VILLAGE OF GATES MILLS, Appellee, v. WELSH, Appellant.

No. 78740.

Decided: October 22, 2001

Daniel W. Taylor, Cleveland, for appellee. Carr, Feneli & Carbone Co., Leonard F. Carr and L. Bryan Carr, Mayfield Heights, for appellant.

The Lyndhurst Municipal Court found defendant Edward F. Welsh guilty of failing to control his dog, a minor misdemeanor in violation of R.C. 955.22(C).   This appeal raises several procedural and substantive issues for review.

Defendant owns four dogs that are restrained by the use of an invisible electric fence running along the perimeter of his property.   The complainant, who lives two houses from defendant, testified that she had been walking on the road in front of defendant's house when defendant's dogs saw her and charged the invisible fence.   Three of the dogs stopped at the fence, but a fourth ran through the fence and into the road, coming eight to ten feet away from her, baring its teeth and snarling.   The complainant began screaming.   Her husband heard the screams, saw one of defendant's dogs in the road, and ran to help her.   When the dog saw the husband, it ran back into the yard.

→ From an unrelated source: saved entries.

-- ==== Sys2Proof/Certificates/Slice0/Obligations.lean ====
section
/-! DEFINITION. The statements for the provers. A statement that rests on a decision the spec marks as its own, or on a
choice of the model's, says so in its docstring and has basis 'derived'. -/

open Sys2Proof Sys2Proof.Machine

/-- The bold paragraphs of R50 to R59, each whole. -/
def Obligations.TrapClassRecordsAreTheSourcesRecords : Prop :=
  (encodeEc .unknown = 0b000000#6 ∧ record .unknown =
    ⟨0b000000#6, false, true, true, true, true,
      "Unknown or Uncategorized Reason - generally used for exceptions as a result of erroneous execution.", .unknown,
      "See ISS encoding for an exception with an unknown reason.", 1837⟩) ∧
  (encodeEc .wfx = 0b000001#6 ∧ record .wfx =
    ⟨0b000001#6, true, true, true, true, true,
      "Exceptions from WFE/WFI from either AArch32 or AArch64 as a result of configurable traps, enables, or disables.Conditional WFE and WFI instructions that fail their condition code check do not cause an exception.", .wfx,
      "See ISS encoding for an exception from a WFI or WFE instruction.", 1837⟩) ∧
  (encodeEc .cp15McrMrc = 0b000011#6 ∧ record .cp15McrMrc =
    ⟨0b000011#6, true, false, true, true, true,
      "Exceptions from MCR/MRC to CP15 from AArch32 as a result of configurable traps, enables, or disables that do not use code 0b000000.", .mcrMrc,
      "See ISS encoding for an exception from an MCR or MRC access from AArch32 state", 1839⟩) ∧
  (encodeEc .cp15McrrMrrc = 0b000100#6 ∧ record .cp15McrrMrrc =
    ⟨0b000100#6, true, false, true, true, true,
      "Exceptions from MCRR/MRRC to CP15 from AArch32 as a result of configurable traps, enables, or disables that do not use code 0b000000.", .mcrrMrrc,
      "See ISS encoding for an exception from an MCRR or MRRC access from AArch32 state.", 1840⟩) ∧
  (encodeEc .cp14McrMrc = 0b000101#6 ∧ record .cp14McrMrc =
    ⟨0b000101#6, true, false, true, true, true,
      "Exceptions from MCR/MRC to CP14 from AArch32 as a result of configurable traps, enables, or disables that do not use code 0b000000.", .mcrMrc,
      "See ISS encoding for an exception from an MCR or MRC access from AArch32 state.", 1839⟩) ∧
  (encodeEc .cp14LdcStc = 0b000110#6 ∧ record .cp14LdcStc =
    ⟨0b000110#6, true, false, true, true, true,
      "Exceptions from LDC/STC to CP14 from AArch32 as a result of configurable traps, enables, or disables. Note The only architected uses of these instructions to access CP14 are:• An STC to write to DBGDTRRX_EL0 or DBGDTRRXint.• An LDC to read from DBGDTRTX_EL0 or DBGDTRTXint.", .ldcStc,
      "See ISS encoding for an exception from an LDC or STC access to CP14 from AArch32 state.", 1842⟩) ∧
  (encodeEc .simdFpAccess = 0b000111#6 ∧ record .simdFpAccess =
    ⟨0b000111#6, false, true, true, true, true,
      "Exceptions from access to Advanced SIMD or Floating Point as a result of configurable traps, enables, or disables.", .simdFp,
      "See ISS encoding for an exception from an access to a SIMD or floating-point register.", 1844⟩) ∧
  (encodeEc .cp10Id = 0b001000#6 ∧ record .cp10Id =
    ⟨0b001000#6, true, false, false, true, false,
      "Exceptions from MRC (or VMRS) to CP10 for MVFR0, MVFR1, MVFR2, or FPSID of ID Group traps from AArch32 unless reported using code 0b000111.", .mcrMrc,
      "See ISS encoding for an exception from an MCR or MRC access from AArch32 state.", 1839⟩) ∧
  (encodeEc .cp14McrrMrrc = 0b001100#6 ∧ record .cp14McrrMrrc =
    ⟨0b001100#6, true, false, true, true, true,
      "Exceptions from MCRR/MRRC to CP14 from AArch32 as a result of configurable traps, enables, or disables.", .mcrrMrrc,
      "See ISS encoding for an exception from an MCRR or MRRC access from AArch32 state.", 1840⟩) ∧
  (encodeEc .illegalState = 0b001110#6 ∧ record .illegalState =
    ⟨0b001110#6, false, true, true, true, true,
      "Exceptions that occur because the value of PSTATE.IL is 1.", .illegalPcSp,
      "See ISS encoding for an exception from an Illegal Execution state, PC alignment fault, or SP alignment fault.", 1845⟩)

/-- The bold paragraphs of R60 to R66, each whole. -/
def Obligations.CallClassRecordsAreTheSourcesRecords : Prop :=
  (encodeEc .svc32 = 0b010001#6 ∧ record .svc32 =
    ⟨0b010001#6, true, false, true, true, false,
      "SVC executed in AArch32.", .hvcSvc,
      "See ISS encoding for an exception from HVC or SVC instruction execution.", 1845⟩) ∧
  (encodeEc .hvc32 = 0b010010#6 ∧ record .hvc32 =
    ⟨0b010010#6, true, false, false, true, false,
      "HVC that is not disabled executed in AArch32.", .hvcSvc,
      "See ISS encoding for an exception from HVC or SVC instruction execution.", 1845⟩) ∧
  (encodeEc .smc32 = 0b010011#6 ∧ record .smc32 =
    ⟨0b010011#6, true, false, false, true, true,
      "SMC that is not disabled executed in AArch32.", .smc32,
      "See ISS encoding for an exception from SMC instruction execution in AArch32 state.", 1846⟩) ∧
  (encodeEc .svc64 = 0b010101#6 ∧ record .svc64 =
    ⟨0b010101#6, false, true, true, true, true,
      "SVC executed in AArch64.", .hvcSvc,
      "See ISS encoding for an exception from HVC or SVC instruction execution.", 1845⟩) ∧
  (encodeEc .hvc64 = 0b010110#6 ∧ record .hvc64 =
    ⟨0b010110#6, false, true, false, true, true,
      "HVC that is not disabled executed in AArch64.", .hvcSvc,
      "See ISS encoding for an exception from HVC or SVC instruction execution.", 1845⟩) ∧
  (encodeEc .smc64 = 0b010111#6 ∧ record .smc64 =
    ⟨0b010111#6, false, true, false, true, true,
      "SMC that is not disabled executed in AArch64.", .smc64,
      "See ISS encoding for an exception from SMC instruction execution in AArch64 state.", 1846⟩) ∧
  (encodeEc .sys64 = 0b011000#6 ∧ record .sys64 =
    ⟨0b011000#6, false, true, true, true, true,
      "Exceptions as a result of MSR, MRS, or System AArch64 instructions as a result of configurable traps, enables, or disables, except those using codes 0b000000, 0b000001, or 0b000111.", .sys64,
      "See ISS encoding for an exception from MSR, MRS, or System instruction execution in AArch64 state.", 1847⟩)

/-- The bold paragraphs of R70 to R78, each whole. -/
def Obligations.AbortClassRecordsAreTheSourcesRecords : Prop :=
  (encodeEc .iabtLower = 0b100000#6 ∧ record .iabtLower =
    ⟨0b100000#6, false, true, true, true, true,
      "Instruction Abort that caused entry from a lower exception level (AArch32 or AArch64). Used for instruction access generated MMU faults and synchronous external aborts, including synchronous parity errors. Not used for debug related exceptions.", .iabt,
      "See ISS encoding for an exception from an Instruction abort exception.", 1848⟩) ∧
  (encodeEc .iabtCurrent = 0b100001#6 ∧ record .iabtCurrent =
    ⟨0b100001#6, false, true, true, true, true,
      "Instruction Abort that caused entry from a current exception level (AArch64). Used for instruction access generated MMU faults and synchronous external aborts, including synchronous parity errors. Not used for debug related exceptions.", .iabt,
      "See ISS encoding for an exception from an Instruction abort exception.", 1848⟩) ∧
  (encodeEc .pcAlign = 0b100010#6 ∧ record .pcAlign =
    ⟨0b100010#6, false, true, true, true, true,
      "PC Alignment Exception.", .illegalPcSp,
      "See ISS encoding for an exception from an Illegal Execution state, PC alignment fault, or SP alignment fault.", 1845⟩) ∧
  (encodeEc .dabtLower = 0b100100#6 ∧ record .dabtLower =
    ⟨0b100100#6, true, true, true, true, true,
      "Data Abort that caused entry from a lower exception level (AArch32 or AArch64). Used for data access generated MMU faults, alignment faults other than those caused by the Stack Pointer misalignment, and synchronous external aborts, including synchronous parity errors. Not used for debug related exceptions.", .dabt,
      "See ISS encoding for an exception from a Data abort exception.", 1849⟩) ∧
  (encodeEc .dabtCurrent = 0b100101#6 ∧ record .dabtCurrent =
    ⟨0b100101#6, false, true, true, true, true,
      "Data Abort that caused entry from a current exception level (AArch64). Used for data access generated MMU faults, alignment faults other than those caused by the Stack Pointer misalignment, and synchronous external aborts, including synchronous parity errors. Not used for debug related exceptions.", .dabt,
      "See ISS encoding for an exception from a Data abort exception.", 1849⟩) ∧
  (encodeEc .spAlign = 0b100110#6 ∧ record .spAlign =
    ⟨0b100110#6, false, true, true, true, true,
      "Stack Pointer Alignment Exception.", .illegalPcSp,
      "See ISS encoding for an exception from an Illegal Execution state, PC alignment fault, or SP alignment fault.", 1845⟩) ∧
  (encodeEc .fpExc32 = 0b101000#6 ∧ record .fpExc32 =
    ⟨0b101000#6, true, false, true, true, false,
      "Exceptions as a result of Floating-point exception (optional feature) from AArch32.", .fpExc,
      "See ISS encoding for an exception from a floating-point exception.", 1852⟩) ∧
  (encodeEc .fpExc64 = 0b101100#6 ∧ record .fpExc64 =
    ⟨0b101100#6, false, true, true, true, true,
      "Exceptions as a result of Floating-point exception from AArch64.", .fpExc,
      "See ISS encoding for an exception from a floating-point exception.", 1852⟩) ∧
  (encodeEc .serror = 0b101111#6 ∧ record .serror =
    ⟨0b101111#6, false, true, true, true, true,
      "SError Interrupt.", .serror,
      "See ISS encoding for an SError interrupt.", 1854⟩)

/-- The bold paragraphs of R80 to R88, each whole. -/
def Obligations.DebugClassRecordsAreTheSourcesRecords : Prop :=
  (encodeEc .breakpointLower = 0b110000#6 ∧ record .breakpointLower =
    ⟨0b110000#6, false, true, true, true, false,
      "Breakpoint debug event that caused entry from a lower exception level.", .breakpointVcatch,
      "See ISS encoding for a Breakpoint exception or Vector Catch exception.", 1854⟩) ∧
  (encodeEc .breakpointCurrent = 0b110001#6 ∧ record .breakpointCurrent =
    ⟨0b110001#6, false, true, true, true, false,
      "Breakpoint debug event that caused entry from a current exception level.", .breakpointVcatch,
      "See ISS encoding for a Breakpoint exception or Vector Catch exception.", 1854⟩) ∧
  (encodeEc .softstepLower = 0b110010#6 ∧ record .softstepLower =
    ⟨0b110010#6, false, true, true, true, false,
      "Software step debug event that caused entry from a lower exception level.", .softstep,
      "See ISS encoding for Software Step exception.", 1857⟩) ∧
  (encodeEc .softstepCurrent = 0b110011#6 ∧ record .softstepCurrent =
    ⟨0b110011#6, false, true, true, true, false,
      "Software step debug event that caused entry from a current exception level.", .softstep,
      "See ISS encoding for Software Step exception.", 1857⟩) ∧
  (encodeEc .watchpointLower = 0b110100#6 ∧ record .watchpointLower =
    ⟨0b110100#6, false, true, true, true, false,
      "Watchpoint debug event that caused entry from a lower exception level.", .watchpoint,
      "See ISS encoding for a Watchpoint exception.", 1855⟩) ∧
  (encodeEc .watchpointCurrent = 0b110101#6 ∧ record .watchpointCurrent =
    ⟨0b110101#6, false, true, true, true, false,
      "Watchpoint debug event that caused entry from a current exception level.", .watchpoint,
      "See ISS encoding for a Watchpoint exception.", 1855⟩) ∧
  (encodeEc .bkpt32 = 0b111000#6 ∧ record .bkpt32 =
    ⟨0b111000#6, true, false, true, true, false,
      "BKPT instruction executed in AArch32 state.", .swBreakpoint,
      "See ISS encoding for a Software Breakpoint Instruction exception.", 1858⟩) ∧
  (encodeEc .vectorCatch32 = 0b111010#6 ∧ record .vectorCatch32 =
    ⟨0b111010#6, false, true, false, true, false,
      "AArch32 state Vector catch debug event.", .breakpointVcatch,
      "See ISS encoding for a Breakpoint exception or Vector Catch exception.", 1854⟩) ∧
  (encodeEc .brk64 = 0b111100#6 ∧ record .brk64 =
    ⟨0b111100#6, false, true, true, true, true,
      "BRK instruction executed in AArch64 state.", .swBreakpoint,
      "See ISS encoding for a Software Breakpoint Instruction exception.", 1858⟩)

Defendant denied that the dogs were outside at the time of the incident, although he conceded that a family member might have let the dogs out without his knowledge.   He also presented evidence to show that the invisible fence had been in working order at the time, although the evidence also suggested that a working invisible fence would not guarantee that a dog would not cross the fence line.   He claimed that complainant refused a police officer's suggestion that she work out any problems with defendant, choosing instead to file a criminal complaint, solely because she carried a grudge against him because he refused to participate in a neighborhood sewer project.

The court found that a dog had crossed through the invisible fence.   Applying a strict liability standard, the court found defendant guilty.   It did, however, note that defendant made reasonable efforts to confine his dogs and therefore suspended all fines.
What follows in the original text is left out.